New Yorkers can now see two new mosaic installations in Williamsburg’s Metropolitan Avenue-Lorimer Street subway stop. Officially announced last week, Jackie Chang’s Signs of Life (2024) and Chloë Bass’s Personal Choice #5 (2023) are displayed on opposite ends of the sprawling Brooklyn station, where commuters transfer from the L to G trains.
On the Metropolitan side, Chang added two new panels to her preexisting series Signs of Life, originally installed in 2000. One shows the words “Truth” and “Trust” on either end of a glass-tiled iceberg; the other features a gilded Armillaria mushroom between the words “Once” and “Ones.” Additional works in the series display similarly related pairings, including “Mankind” and “Itself,” “Faith” and “Fate,” “Same” and “Sane,” and “Use” and “Less.”
“For me, a word, like an image, is worth a thousand words. Our association with each word is very personal,” Chang told Hyperallergic, explaining that her compositions are inspired by the Chinese written language’s origin in symbols that share a physical resemblance with the ideas they represent.
“The concept for Signs of Life is centered on offering riders ‘food for thought’ as they travel through the station,” the artist continued. “I hope that riders will find new personal meaning with each repeated encounter of the work as they journey through the station and through life.”

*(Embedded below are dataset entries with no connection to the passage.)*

-- ==== Sys2Proof/Machine/Reduce.lean ====
section
/-!
DEFINITION. The horizontal lane reductions FFS, FLS and POPC (44_reduce.md R64 to R67).
-/

namespace Sys2Proof.Machine

open Sys2Proof

/-- ctz(H) div W (R64). -/
def firstHitLane (c : Config) (x : Word) : Nat := ctz c.n (maskedHits c x).toNat / c.w

/-- (N − 1 − clz(H)) div W (R65). -/
def lastHitLane (c : Config) (x : Word) : Nat := (c.n - 1 - clz c.n (maskedHits c x).toNat) / c.w

/-- popcount(H) (R66). -/
def hitCount (c : Config) (x : Word) : Nat := popcount c.n (maskedHits c x).toNat

/-- The response of FFS (R64). -/
def respFfs (c : Config) (a : Word) : Response :=
  if noLaneHit c a then noMatchResponse else scalarResponse c (firstHitLane c a)

/-- The response of FLS (R65). -/
def respFls (c : Config) (a : Word) : Response :=
  if noLaneHit c a then noMatchResponse else scalarResponse c (lastHitLane c a)

/-- The response of POPC (R66). -/
def respPopc (c : Config) (a : Word) : Response := scalarResponse c (hitCount c a)

/-- FFS (R64). -/
def execFfs (a : Word) (s : State) : Host.Outcome State Fault Refusal :=
  .next (s.accept (respFfs s.cfg a))

/-- FLS (R65). -/
def execFls (a : Word) (s : State) : Host.Outcome State Fault Refusal :=
  .next (s.accept (respFls s.cfg a))

/-- POPC (R66). -/
def execPopc (a : Word) (s : State) : Host.Outcome State Fault Refusal :=
  .next (s.accept (respPopc s.cfg a))

end Sys2Proof.Machine
end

On the far end of the station, Chloë Bass’s three-panel Personal Choice #5 (2023) spreads across the L train entrance like an open book, each mosaic bearing a phrase. Together, they read: “Whenever I’m pulled under by the weight of all I miss, I take some consolation that I have known, and may yet know, another life.”
Below the metal lettering, bodies cluster together, sometimes touching in gentle gestures and other times appearing uncomfortably close. Bass continued her ongoing practice of utilizing historic images from the New York Public Library’s Picture Collection, and here relied on photographs captured near the Lorimer station. Two Orthodox Jewish people walk briskly in long coats, a group of idling teenagers pair off in tight embraces, and two seated men are caught in conversation, an apparently intentional gap between them. The bleak underground ceiling cuts off each figure’s face, anonymizing the mosaics’ subjects.
“Making a work for the subway — truly one of my favorite places to engage with the complex feelings that being alone in public can raise — allows me to demonstrate different gestures of intimacy and contact (sometimes extreme contact, whether positive or negative) that exist alongside the consequences of having 8 million neighbors you do not know,” said Bass, who has contributed to Hyperallergic. She called New York a “tremendously intimate place.”
Bass said she had “a small pile of possible phrases for the work” but wasn’t particularly attached to any. “Choosing the images and choosing the sentence became a kind of instinctive matching game,” said the artist.
On the morning of June 17, Ronnie, a 32-year-old Williamsburg-based musician, walked by the murals during his morning commute. He told Hyperallergic he was noticing them for the first time, and gestured toward the central panel with the teenagers.
“On one hand, there’s a sense of camaraderie and togetherness, but there’s also a bit of a foreboding feeling, especially as I’m heading into the subway,” he said. After viewing the two additional panels opposite each set of turnstiles and then reading Bass’s prose aloud, the musician remarked, “Wow — I like it more now. It’s more profound than I was getting ready to appreciate.”